The Russian sanctions are beginning to hit home for securities firms with global interests.
As the Russian military further invades Ukraine, aiming for the capital Kyiv, the global economic sanctions are beginning to take hold for securities-trading firms as the financial retaliations impact trading activity and securities operations.
FTF News has been keeping track of the growing list of economic sanctions against Russia via coverage at “SWIFT Expels Key Russian Banks as Hackers Target Wall Street,” https://bit.ly/3v4OJVr
As the sanctions list expands, trading halts are underway via securities exchanges.
For instance, the New York Stock Exchange (NYSE) has been releasing ongoing information about specific trading halts here: https://bit.ly/3sLhqF3 while the Nasdaq Stock Market has been postings its halts here: https://bit.ly/3ME9QnU
Overseas, the London Stock Exchange, citing recent sanctions, market conditions, “and in order to maintain orderly markets … has suspended the admission to trading of the instruments … in accordance with Rule 1510 of the Rules of the London Stock Exchange, with immediate effect. The Exchange will continue to keep this situation under review,” according to an official LSEG statement. Here is a link to a recent market notice: https://bit.ly/35PiTRT
For securities operations, major post-trade services and systems providers such as the DTCC are adjusting daily to the ever-changing sanctions landscape.
During the crisis, the DTCC has been issuing a series of alerts and updates about the impacts of the directives issued by the Treasury Department’s Office of Foreign Assets Control (OFAC). The sanctions are affecting the securities processed via the National Securities Clearing Corp. (NSCC) and DTCC’s subsidiary, The Depository Trust Company (DTC).
The DTCC says that securities that are subject to economic sanctions will likely face service changes in the following areas:
- Clearing
- Transfers
- Settlement
- Asset servicing
- Deposits and withdrawals
- And delivery orders.
In addition to the NSCC and DTC, the DTCC’s Deriv/SERV system has been impacted by the sanctions and “will be blocking or restricting activity in certain Trade Information Warehouse (TIW) accounts in accordance with the applicable user agreements, operating procedures, and law,” according to a recent alert.

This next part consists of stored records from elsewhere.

-- ==== Sys2Proof/Laws/State.lean ====
section
/-! SUPPORT. One lemma per field per update of the state, so that no later proof unfolds a record update. -/

namespace Sys2Proof.Machine

variable (s : State)

/-! ### `commit` -/

@[simp] theorem State.commit_ra (t : Word) : (s.commit t).ra = s.ra := rfl
@[simp] theorem State.commit_rb (t : Word) : (s.commit t).rb = s.rb := rfl
@[simp] theorem State.commit_rx (t : Word) : (s.commit t).rx = s.rx := rfl
@[simp] theorem State.commit_ip (t : Word) : (s.commit t).ip = t := rfl
@[simp] theorem State.commit_sp (t : Word) : (s.commit t).sp = s.sp := rfl
@[simp] theorem State.commit_qp (t : Word) : (s.commit t).qp = s.qp := rfl
@[simp] theorem State.commit_ir (t : Word) : (s.commit t).ir = s.ir := rfl
@[simp] theorem State.commit_flags (t : Word) : (s.commit t).flags = s.flags := rfl
@[simp] theorem State.commit_tmp1 (t : Word) : (s.commit t).tmp1 = s.tmp1 := rfl
@[simp] theorem State.commit_tmp2 (t : Word) : (s.commit t).tmp2 = s.tmp2 := rfl
@[simp] theorem State.commit_tmp3 (t : Word) : (s.commit t).tmp3 = s.tmp3 := rfl
@[simp] theorem State.commit_resetState (t : Word) : (s.commit t).resetState = s.resetState := rfl
@[simp] theorem State.commit_instrState (t : Word) : (s.commit t).instrState = 0 := rfl
@[simp] theorem State.commit_busAddr (t : Word) : (s.commit t).busAddr = t := rfl
@[simp] theorem State.commit_busDataOut (t : Word) : (s.commit t).busDataOut = s.busDataOut := rfl
@[simp] theorem State.commit_busRw (t : Word) : (s.commit t).busRw = s.busRw := rfl
@[simp] theorem State.commit_mem (t : Word) : (s.commit t).mem = s.mem := rfl
@[simp] theorem State.commit_params (t : Word) : (s.commit t).params = s.params := rfl
@[simp] theorem State.commit_lines (t : Word) : (s.commit t).lines = s.lines := rfl

/-! ### `settle` -/

@[simp] theorem State.settle_ra : (s.settle).ra = s.ra := rfl
@[simp] theorem State.settle_rb : (s.settle).rb = s.rb := rfl
@[simp] theorem State.settle_rx : (s.settle).rx = s.rx := rfl
@[simp] theorem State.settle_ip : (s.settle).ip = s.ip := rfl
@[simp] theorem State.settle_sp : (s.settle).sp = s.sp := rfl
@[simp] theorem State.settle_qp : (s.settle).qp = s.qp := rfl
@[simp] theorem State.settle_ir : (s.settle).ir = s.ir := rfl
@[simp] theorem State.settle_flags : (s.settle).flags = s.flags := rfl
@[simp] theorem State.settle_tmp1 : (s.settle).tmp1 = s.tmp1 := rfl
@[simp] theorem State.settle_tmp2 : (s.settle).tmp2 = s.tmp2 := rfl
@[simp] theorem State.settle_tmp3 : (s.settle).tmp3 = s.tmp3 := rfl
@[simp] theorem State.settle_resetState : (s.settle).resetState = s.resetState := rfl
@[simp] theorem State.settle_instrState : (s.settle).instrState = s.instrState := rfl
@[simp] theorem State.settle_busAddr : (s.settle).busAddr = s.busAddr := rfl
@[simp] theorem State.settle_busDataOut : (s.settle).busDataOut = 0 := rfl
@[simp] theorem State.settle_busRw : (s.settle).busRw = .read := rfl
@[simp] theorem State.settle_mem : (s.settle).mem = s.mem := rfl
@[simp] theorem State.settle_params : (s.settle).params = s.params := rfl
@[simp] theorem State.settle_lines : (s.settle).lines = s.lines := rfl

/-! ### `clearScratch` -/

@[simp] theorem State.clearScratch_ra : (s.clearScratch).ra = s.ra := rfl
@[simp] theorem State.clearScratch_rb : (s.clearScratch).rb = s.rb := rfl
@[simp] theorem State.clearScratch_rx : (s.clearScratch).rx = s.rx := rfl
@[simp] theorem State.clearScratch_ip : (s.clearScratch).ip = s.ip := rfl
@[simp] theorem State.clearScratch_sp : (s.clearScratch).sp = s.sp := rfl
@[simp] theorem State.clearScratch_qp : (s.clearScratch).qp = s.qp := rfl
@[simp] theorem State.clearScratch_ir : (s.clearScratch).ir = s.ir := rfl
@[simp] theorem State.clearScratch_flags : (s.clearScratch).flags = s.flags := rfl
@[simp] theorem State.clearScratch_tmp1 : (s.clearScratch).tmp1 = 0 := rfl
@[simp] theorem State.clearScratch_tmp2 : (s.clearScratch).tmp2 = 0 := rfl
@[simp] theorem State.clearScratch_tmp3 : (s.clearScratch).tmp3 = s.tmp3 := rfl
@[simp] theorem State.clearScratch_resetState : (s.clearScratch).resetState = s.resetState := rfl
@[simp] theorem State.clearScratch_instrState : (s.clearScratch).instrState = s.instrState := rfl
@[simp] theorem State.clearScratch_busAddr : (s.clearScratch).busAddr = s.busAddr := rfl
@[simp] theorem State.clearScratch_busDataOut : (s.clearScratch).busDataOut = s.busDataOut := rfl
@[simp] theorem State.clearScratch_busRw : (s.clearScratch).busRw = s.busRw := rfl
@[simp] theorem State.clearScratch_mem : (s.clearScratch).mem = s.mem := rfl
@[simp] theorem State.clearScratch_params : (s.clearScratch).params = s.params := rfl
@[simp] theorem State.clearScratch_lines : (s.clearScratch).lines = s.lines := rfl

“Users with impacted accounts and/or active transactions in the TIW will be contacted directly. We remind you that in using TIW services, you are obligated to comply with all applicable laws, rules and regulations, including any applicable sanctions laws, rules and regulations administered by OFAC and OFSI [the Office of Financial Sanctions Implementation in the U.K.],” according to the DTCC alert.
Customers are urged to contact TIWSupport@dtcc.com for questions and concerns about the Deriv/SERV offerings.
“As a critical market infrastructure, we actively monitor a wide range of global events to assess their potential impact on the financial system and volatility,” according to an official statement from the DTCC. “We are closely watching the situation in Ukraine and are committed to protecting market stability and providing certainty to our clients and the broader industry.”
“DTCC has taken a number of actions based on OFAC sanctions. We remain committed to complying with all OFAC and global sanctions requirements and communicating with impacted clients in a timely and efficient manner,” according to the DTCC.
“We remind you that in using DTCC services, you are obligated to comply with all applicable laws, rules, and regulations, including sanctions laws, rules, and regulations administered by OFAC,” DTCC officials note in their alerts.